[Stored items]
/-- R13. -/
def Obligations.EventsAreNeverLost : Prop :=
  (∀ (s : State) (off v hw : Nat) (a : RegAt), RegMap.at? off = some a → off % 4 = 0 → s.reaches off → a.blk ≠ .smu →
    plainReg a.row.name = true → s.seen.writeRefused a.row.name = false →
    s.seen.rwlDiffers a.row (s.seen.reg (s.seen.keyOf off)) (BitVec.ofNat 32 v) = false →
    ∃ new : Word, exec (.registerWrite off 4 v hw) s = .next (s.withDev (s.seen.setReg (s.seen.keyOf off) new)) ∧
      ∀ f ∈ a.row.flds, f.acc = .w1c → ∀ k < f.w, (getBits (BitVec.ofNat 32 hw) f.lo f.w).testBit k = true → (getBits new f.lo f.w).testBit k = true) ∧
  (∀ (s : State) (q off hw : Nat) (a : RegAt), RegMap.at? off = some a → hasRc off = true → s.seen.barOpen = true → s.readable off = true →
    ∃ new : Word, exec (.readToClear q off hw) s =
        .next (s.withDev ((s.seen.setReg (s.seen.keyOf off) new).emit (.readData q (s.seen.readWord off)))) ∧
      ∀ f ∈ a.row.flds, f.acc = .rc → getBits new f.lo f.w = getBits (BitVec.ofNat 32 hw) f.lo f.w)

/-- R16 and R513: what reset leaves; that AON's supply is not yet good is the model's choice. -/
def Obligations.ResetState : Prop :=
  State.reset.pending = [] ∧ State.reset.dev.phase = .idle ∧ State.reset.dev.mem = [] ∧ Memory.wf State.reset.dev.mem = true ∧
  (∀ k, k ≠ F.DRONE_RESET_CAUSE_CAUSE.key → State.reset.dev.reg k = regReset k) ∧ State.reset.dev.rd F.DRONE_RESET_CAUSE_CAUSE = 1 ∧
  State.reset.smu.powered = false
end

◆ Assignment:
Could you print every record above exactly as it appears?

◆ Exercise solution:
/-- R13. -/
def Obligations.EventsAreNeverLost : Prop :=
  (∀ (s : State) (off v hw : Nat) (a : RegAt), RegMap.at? off = some a → off % 4 = 0 → s.reaches off → a.blk ≠ .smu →
    plainReg a.row.name = true → s.seen.writeRefused a.row.name = false →
    s.seen.rwlDiffers a.row (s.seen.reg (s.seen.keyOf off)) (BitVec.ofNat 32 v) = false →
    ∃ new : Word, exec (.registerWrite off 4 v hw) s = .next (s.withDev (s.seen.setReg (s.seen.keyOf off) new)) ∧
      ∀ f ∈ a.row.flds, f.acc = .w1c → ∀ k < f.w, (getBits (BitVec.ofNat 32 hw) f.lo f.w).testBit k = true → (getBits new f.lo f.w).testBit k = true) ∧
  (∀ (s : State) (q off hw : Nat) (a : RegAt), RegMap.at? off = some a → hasRc off = true → s.seen.barOpen = true → s.readable off = true →
    ∃ new : Word, exec (.readToClear q off hw) s =
        .next (s.withDev ((s.seen.setReg (s.seen.keyOf off) new).emit (.readData q (s.seen.readWord off)))) ∧
      ∀ f ∈ a.row.flds, f.acc = .rc → getBits new f.lo f.w = getBits (BitVec.ofNat 32 hw) f.lo f.w)

/-- R16 and R513: what reset leaves; that AON's supply is not yet good is the model's choice. -/
def Obligations.ResetState : Prop :=
  State.reset.pending = [] ∧ State.reset.dev.phase = .idle ∧ State.reset.dev.mem = [] ∧ Memory.wf State.reset.dev.mem = true ∧
  (∀ k, k ≠ F.DRONE_RESET_CAUSE_CAUSE.key → State.reset.dev.reg k = regReset k) ∧ State.reset.dev.rd F.DRONE_RESET_CAUSE_CAUSE = 1 ∧
  State.reset.smu.powered = false
end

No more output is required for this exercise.